## [RECORDS FOR THE EXERCISE]
-- ==== Sys2Proof/Laws/Frames.lean ====
section
/-!
SUPPORT. What the shared operations leave alone: one lemma per operation and field. A proof rewrites with these instead
of unfolding the operation.
-/

namespace Sys2Proof.Machine

/-- A fold keeps what every step of it keeps. -/
theorem foldl_keeps {α β γ : Type} (p : β → γ) (f : β → α → β) (h : ∀ b a, p (f b a) = p b) (l : List α) :
    ∀ b, p (l.foldl f b) = p b := by
  induction l with
  | nil => intro b; rfl
  | cons a rest ih => intro b; rw [List.foldl_cons, ih, h]

/-- A fold keeps a property that every step of it keeps. -/
theorem foldl_invariant {α β : Type} (P : β → Prop) (f : β → α → β) (h : ∀ b a, P b → P (f b a)) (l : List α) :
    ∀ b, P b → P (l.foldl f b) := by
  induction l with
  | nil => intro b hb; exact hb
  | cons a rest ih => intro b hb; exact ih _ (h b a hb)

@[simp] theorem NoticeBlock.enterFault_resend (b : NoticeBlock) (d : FaultDetail) :
    (b.enterFault d).resend = b.resend := by
  unfold NoticeBlock.enterFault; split <;> rfl

@[simp] theorem NoticeBlock.enterFault_ready (b : NoticeBlock) (d : FaultDetail) :
    (b.enterFault d).ready = b.ready := by
  unfold NoticeBlock.enterFault; split <;> rfl

@[simp] theorem NoticeBlock.removeHint_enterFault (b : NoticeBlock) (i : SlotId) (d : FaultDetail) :
    (b.removeHint i).enterFault d = (b.enterFault d).removeHint i := by
  unfold NoticeBlock.enterFault NoticeBlock.removeHint NoticeBlock.hasRoom; simp only; split <;> rfl
@[simp] theorem NoticeBlock.hinted_queue (c : Bool) (b : NoticeBlock) (i : SlotId) :
    (if c = true then b.addHint i else b).queue = b.queue := by split <;> rfl

@[simp] theorem NoticeBlock.hinted_next (c : Bool) (b : NoticeBlock) (i : SlotId) :
    (if c = true then b.addHint i else b).next = b.next := by split <;> rfl

@[simp] theorem NoticeBlock.hinted_lostFaults (c : Bool) (b : NoticeBlock) (i : SlotId) :
    (if c = true then b.addHint i else b).lostFaults = b.lostFaults := by split <;> rfl

@[simp] theorem NoticeBlock.hinted_resend (c : Bool) (b : NoticeBlock) (i : SlotId) :
    (if c = true then b.addHint i else b).resend = b.resend := by split <;> rfl

/-! ### completeWith -/

@[simp] theorem State.completeWith_notices_queue (s : State) (i : SlotId) (sl : Slot) (r : ResultStatus) :
    (s.completeWith i sl r).notices.queue = s.notices.queue := by
  simp only [State.completeWith_notices]; split <;> rfl

@[simp] theorem State.completeWith_notices_next (s : State) (i : SlotId) (sl : Slot) (r : ResultStatus) :
    (s.completeWith i sl r).notices.next = s.notices.next := by
  simp only [State.completeWith_notices]; split <;> rfl

@[simp] theorem State.completeWith_notices_lostFaults (s : State) (i : SlotId) (sl : Slot) (r : ResultStatus) :
    (s.completeWith i sl r).notices.lostFaults = s.notices.lostFaults := by
  simp only [State.completeWith_notices]; split <;> rfl

@[simp] theorem State.completeWith_notices_resend (s : State) (i : SlotId) (sl : Slot) (r : ResultStatus) :
    (s.completeWith i sl r).notices.resend = s.notices.resend := by
  simp only [State.completeWith_notices]; split <;> rfl

/-! ### completeSlot -/

@[simp] theorem State.completeSlot_held (s : State) (i : SlotId) (r : ResultStatus) :
    (s.completeSlot i r).held = s.held := by
  unfold State.completeSlot; split <;> simp

@[simp] theorem State.completeSlot_pwq (s : State) (i : SlotId) (r : ResultStatus) :
    (s.completeSlot i r).pwq = s.pwq := by
  unfold State.completeSlot; split <;> simp
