-- ==== Sys2Proof/Laws/Link.lean ====
section
/-!
SUPPORT. The buffer's places, the outbound arbiter and the framer, each said once on lists split at the place, notice or
character they act on.
-/

namespace Sys2Proof.Machine

open Sys2Proof.Safety

/-! ### Places (R164, R166, R169) -/

theorem find_waiting {before after : List Place} {f : Frame} (h : ∀ p ∈ before, p.state ≠ .waiting) :
    (before ++ { frame := f, state := .waiting } :: after).find? Place.isWaiting =
      some { frame := f, state := .waiting } := by
  induction before with
  | nil => rfl
  | cons p rest ih =>
    have hp : p.isWaiting = false := by simpa [Place.isWaiting] using h p (by simp)
    simp only [List.cons_append, List.find?_cons, hp]
    exact ih fun q hq => h q (by simp [hq])

theorem answerFirst_split {before after : List Place} {f : Frame} {a : StoredAnswer}
    (h : ∀ p ∈ before, p.state ≠ .waiting) :
    answerFirst a (before ++ { frame := f, state := .waiting } :: after) =
      before ++ { frame := f, state := .answered a } :: after := by
  induction before with
  | nil => rfl
  | cons p rest ih =>
    have hp : p.isWaiting = false := by simpa [Place.isWaiting] using h p (by simp)
    simp [answerFirst, hp, ih fun q hq => h q (by simp [hq])]

theorem sendFirstAnswer_split {before after : List Place} {f : Frame} {a : StoredAnswer}
    (h : ∀ p ∈ before, ∀ b : StoredAnswer, p.state ≠ .answered b) :
    sendFirstAnswer (before ++ { frame := f, state := .answered a } :: after) =
      some (a, before ++ { frame := f, state := .sending a } :: after) := by
  induction before with
  | nil => rfl
  | cons p rest ih =>
    have hp := h p (by simp)
    have ih := ih fun q hq => h q (by simp [hq])
    simp only [List.cons_append, sendFirstAnswer]
    cases hs : p.state with
    | answered b => exact absurd hs (hp b)
    | waiting => simp [ih]
    | sending b => simp [ih]

theorem sendFirstAnswer_none {l : List Place} (h : ∀ p ∈ l, ∀ b : StoredAnswer, p.state ≠ .answered b) :
    sendFirstAnswer l = none := by
  induction l with
  | nil => rfl
  | cons p rest ih =>
    have hp := h p (by simp)
    have ih := ih fun q hq => h q (by simp [hq])
    simp only [sendFirstAnswer]
    cases hs : p.state with
    | answered b => exact absurd hs (hp b)
    | waiting => simp [ih]
    | sending b => simp [ih]

/-! ### The notice on offer (R149, R150) -/

theorem takeFirstUnsent_split {before after : List Notice} {e : Notice} (h : ∀ x ∈ before, x.state = .sent)
    (he : e.state = .unsent) : takeFirstUnsent (before ++ e :: after) = before ++ e.taken :: after := by
  induction before with
  | nil => simp [takeFirstUnsent, he]
  | cons p rest ih => simp [takeFirstUnsent, h p (by simp), ih fun q hq => h q (by simp [hq])]

theorem find_unsent {before after : List Notice} {e : Notice} (h : ∀ x ∈ before, x.state = .sent)
    (he : e.state = .unsent) : (before ++ e :: after).find? (·.state == .unsent) = some e := by
  induction before with
  | nil => simp [he]
  | cons p rest ih => simp [h p (by simp), ih fun q hq => h q (by simp [hq])]

/-! ### The arbiter (R169) -/

/-- While a frame is being sent the arbiter does nothing. -/
theorem State.arbitrate_of_busy {s : State} (h : s.link.tx ≠ none) : s.arbitrate = s := by
  unfold State.arbitrate State.txFree
  cases hx : s.link.tx with
  | none => exact absurd hx h
  | some o => simp

theorem State.arbitrate_of_idle {s : State} (hh : s.held = none) (h : s.link.tx = none) :
    s.arbitrate = if s.link.helloOffered then s.sendHello else if s.link.nakPending then s.sendNak else s.sendWaiting := by
  unfold State.arbitrate State.txFree; simp [h, hh]

/-- What the arbiter can do, in one case split: nothing, or one frame taken by one of the five sends. -/
theorem State.arbitrate_cases (s : State) :
    s.arbitrate = s ∨ s.arbitrate = s.sendHello ∨ s.arbitrate = s.sendNak ∨
      (∃ r, sendFirstAnswer s.link.places = some r ∧ s.arbitrate = s.sendAnswer r.1 r.2) ∨
      (∃ e, s.notices.offer s.params.noticeWindow = some e ∧ s.arbitrate = s.sendNotice e) ∨
      (∃ i rest sl, s.notices.ready = i :: rest ∧ s.slot i = some sl ∧ s.arbitrate = s.sendHint i sl) := by
  unfold State.arbitrate
  split
  · split
    · right; left; rfl
    · split
      · right; right; left; rfl
      · unfold State.sendWaiting
        split
        · rename_i r hr; right; right; right; left; exact ⟨r, hr, rfl⟩
        · split
          · rename_i e he; right; right; right; right; left; exact ⟨e, he, rfl⟩
          · unfold State.sendReadyHint
            cases hr : s.notices.ready with
            | nil => left; rfl
            | cons i rest =>
              simp only [List.head?_cons]
              cases hs : s.slot i with
              | none => left; rfl
              | some sl => right; right; right; right; right; exact ⟨i, rest, sl, rfl, hs, rfl⟩
  · left; rfl

/-- The arbiter's second decision in a row finds the transmitter busy or nothing offered. -/
theorem State.arbitrate_arbitrate (s : State) : s.arbitrate.arbitrate = s.arbitrate := by
  rcases s.arbitrate_cases with h | h | h | ⟨r, _, h⟩ | ⟨e, _, h⟩ | ⟨i, rest, sl, _, _, h⟩
  · rw [h, h]
  all_goals
    rw [h]
    exact State.arbitrate_of_busy (by intro hx; cases hx)

end Sys2Proof.Machine
end

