theorem resetSlot_of_orphaned {s : State} {i : SlotId} {sl : Slot} (hs : s.slot i = some sl)
    (ho : sl.state = .orphaned) : s.resetSlot i = s.freeSlot i := by
  unfold State.resetSlot
  rw [hs]; simp only; rw [ho]

theorem resetSlot_of_free {s : State} {i : SlotId} (hs : s.slot i = none) : s.resetSlot i = s := by
  unfold State.resetSlot
  rw [hs]

theorem completed_dataStamp (sl : Slot) (r : ResultStatus) (stamp : NoticeStamp) (discardTime : Nat) :
    (sl.completed r stamp discardTime).dataStamp = stamp := rfl

/-- The record of a running slot after its reset; a BARRIER has the posted-loss count in it. -/
theorem resetSlot_running_slot {s : State} {i : SlotId} {sl : Slot} (hs : s.slot i = some sl) (hr : Running sl) :
    ∃ k, (WaitingBarrier sl → k = s.pwq.lossCount) ∧ (s.resetSlot i).slot i =
      some (Slot.completed { sl with lossCount := k } (resetStatus sl) s.notices.newest s.params.discardTime) := by
  by_cases hb : WaitingBarrier sl
  · refine ⟨s.pwq.lossCount, fun _ => rfl, ?_⟩
    rw [resetSlot_of_barrier hs hb, completeBarrier_slot_self hs, resetStatus, if_pos ⟨hb.2, hb.1⟩]
  · refine ⟨sl.lossCount, fun h => absurd h hb, ?_⟩
    rw [resetSlot_of_running hs hr hb, completeWith_slot_self, resetStatus, if_neg fun h => hb ⟨h.2, h.1⟩]

theorem completeWith_hint {s : State} {i : SlotId} {sl : Slot} (r : ResultStatus) (hn : sl.notify = true) :
    i ∈ (s.completeWith i sl r).notices.ready := by
  simp [hn, NoticeBlock.addHint, allSlots]

/-- With NOTIFY set its hint is on the Ready List (R43). -/
theorem resetSlot_hint {s : State} {i : SlotId} {sl : Slot} (hs : s.slot i = some sl) (hr : Running sl)
    (hn : sl.notify = true) : i ∈ (s.resetSlot i).notices.ready := by
  by_cases hb : WaitingBarrier sl
  · rw [resetSlot_of_barrier hs hb]
    unfold State.completeBarrier
    rw [hs]
    exact completeWith_hint (sl := { sl with lossCount := s.pwq.lossCount }) .ok hn
  · rw [resetSlot_of_running hs hr hb]
    exact completeWith_hint .segmentReset hn

/-- Only a WAITING BARRIER reads the posted-loss counter (R37). -/
theorem resetSlot_lossCount {s : State} {i : SlotId} (h : ∀ sl, s.slot i = some sl → ¬WaitingBarrier sl) :
    (s.resetSlot i).pwq.lossCount = s.pwq.lossCount := by
  unfold State.resetSlot
  split
  · rfl
  · next sl hs =>
    cases hst : sl.state with
    | waiting =>
      simp only
      rw [if_neg fun hq => h sl hs ⟨hq, hst⟩]; rfl
    | active => rfl
    | complete => rfl
    | orphaned => rfl

theorem resetSlot_tallies (s : State) (i : SlotId) : tallies (s.resetSlot i).counters = tallies s.counters := by
  unfold State.resetSlot
  split
  · rfl
  · next sl hs =>
    cases sl.state with
    | waiting =>
      simp only
      split
      · unfold State.completeBarrier; rw [hs]; rfl
      · rfl
    | active => rfl
    | complete => rfl
    | orphaned => rfl

/-! ### All slots -/

theorem resetFold_lossCount (l : List SlotId) (hl : l.Nodup) : ∀ s : State,
    (∀ j ∈ l, ∀ sl, s.slot j = some sl → ¬WaitingBarrier sl) →
    (l.foldl State.resetSlot s).pwq.lossCount = s.pwq.lossCount := by
  induction l with
  | nil => intro s _; rfl
  | cons a rest ih =>
    intro s h
    rw [List.nodup_cons] at hl
    rw [List.foldl_cons, ih hl.2, resetSlot_lossCount (h a (by simp))]
    intro j hj sl hs
    rw [resetSlot_slot_ne s a j fun hja => hl.1 (hja ▸ hj)] at hs
    exact h j (by simp [hj]) sl hs

theorem resetSlots_lossCount {s : State} (h : ∀ (j : SlotId) (sl : Slot), s.slot j = some sl → ¬WaitingBarrier sl) :
    s.resetSlots.pwq.lossCount = s.pwq.lossCount := by
  unfold State.resetSlots
  exact resetFold_lossCount allSlots (List.nodup_finRange 8) s fun j _ => h j

theorem resetSlots_tallies (s : State) : tallies s.resetSlots.counters = tallies s.counters :=
  foldl_keeps (fun t : State => tallies t.counters) State.resetSlot resetSlot_tallies allSlots s

/-- The reset meets slot i in a state w, where it and the notices are still as in s, and what it then does to the slot is
what the reset leaves. -/
structure SlotReset (s : State) (i : SlotId) (w : State) : Prop where
  before : w.slot i = s.slot i
  queue : w.notices.queue = s.notices.queue
  params : w.params = s.params
  order : ∀ j ∈ w.drt.order, j ∈ s.drt.order
  after : s.resetSlots.slot i = (w.resetSlot i).slot i
  ready : i ∈ (w.resetSlot i).notices.ready → i ∈ s.resetSlots.notices.ready
  left : ∀ j ∈ s.resetSlots.drt.order, j ∈ (w.resetSlot i).drt.order
  lossBefore : (∀ (j : SlotId) (sl : Slot), j ≠ i → s.slot j = some sl → ¬WaitingBarrier sl) →
    w.pwq.lossCount = s.pwq.lossCount
  lossAfter : (∀ (j : SlotId) (sl : Slot), j ≠ i → s.slot j = some sl → ¬WaitingBarrier sl) →
    s.resetSlots.pwq.lossCount = (w.resetSlot i).pwq.lossCount

theorem exists_slotReset (s : State) (i : SlotId) : ∃ w, SlotReset s i w := by
  obtain ⟨before, after, hsplit, hb, ha⟩ := allSlots_split i
  have hnodup : (before ++ i :: after).Nodup := hsplit ▸ List.nodup_finRange 8
  rw [List.nodup_append, List.nodup_cons] at hnodup
  obtain ⟨hbn, ⟨-, han⟩, hdis⟩ := hnodup
  have hfold : s.resetSlots = after.foldl State.resetSlot ((before.foldl State.resetSlot s).resetSlot i) := by
    unfold State.resetSlots
    rw [hsplit, List.foldl_append, List.foldl_cons]
  refine ⟨before.foldl State.resetSlot s, resetFold_slot before i hb s, ?_, ?_, resetFold_order before s, ?_, ?_, ?_, ?_, ?_⟩
  · exact foldl_keeps (fun t : State => t.notices.queue) _ (fun t j => State.resetSlot_notices_queue t j) before s
  · exact foldl_keeps (fun t : State => t.params) _ (fun t j => State.resetSlot_params t j) before s
  · rw [hfold, resetFold_slot after i ha]
  · rw [hfold]; exact resetFold_ready after i ha _
  · rw [hfold]; exact resetFold_order after _
  · intro h
    exact resetFold_lossCount before hbn s fun j hj sl => h j sl fun hji => hb (hji ▸ hj)
  · intro h
    rw [hfold]
    refine resetFold_lossCount after han _ fun j hj sl hs => ?_
    have hji : j ≠ i := fun hji => ha (hji ▸ hj)
    have hjb : j ∉ before := fun hjb => hdis j hjb j (by simp [hj]) rfl
    rw [resetSlot_slot_ne _ i j hji, resetFold_slot before j hjb] at hs
    exact h j sl hji hs

/-! ### The state the slots are reset from -/

/-- Segment Control, engine, scheduler and queue have entered RESETTING, and every stamp is none (R19, R31, R82, R101,
R103). -/
def emptied (s : State) (cause : RestartCause) : State := (s.segEnterResetting cause).abandon.discardAll.clearStamps

theorem enterResetting_eq (s : State) (cause : RestartCause) :
    s.enterResetting cause = (emptied s cause).resetSlots.resetLearned := rfl

theorem resetLearned_drt (s : State) : s.resetLearned.drt = s.drt := rfl

theorem resetLearned_notices (s : State) : s.resetLearned.notices = s.notices := rfl

theorem resetLearned_counters (s : State) : s.resetLearned.counters = s.counters := rfl

theorem clearStamps_order (s : State) : s.clearStamps.drt.order = s.drt.order := rfl

theorem clearStamps_notices (s : State) : s.clearStamps.notices = s.notices := rfl

theorem emptied_slot (s : State) (cause : RestartCause) (i : SlotId) :
    (emptied s cause).slot i = (s.slot i).map fun sl => { sl with postingStamp := none } := by
  unfold emptied State.clearStamps
  simp [State.slot, Drt.mapSlots, State.abandon, State.segEnterResetting]

theorem emptied_order (s : State) (cause : RestartCause) : (emptied s cause).drt.order = s.drt.order := by
  unfold emptied
  rw [clearStamps_order, State.discardAll_drt]; rfl

theorem emptied_params (s : State) (cause : RestartCause) : (emptied s cause).params = s.params :=
  State.discardAll_params (s.segEnterResetting cause).abandon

## [TASK ITEM]
Return all lines from the entries that contain the string "lean".

## [SOLUTION FOR THIS PROBLEM]
-- ==== Sys2Proof/Laws/Frames.lean ====
-- ==== Sys2Proof/Laws/Link.lean ====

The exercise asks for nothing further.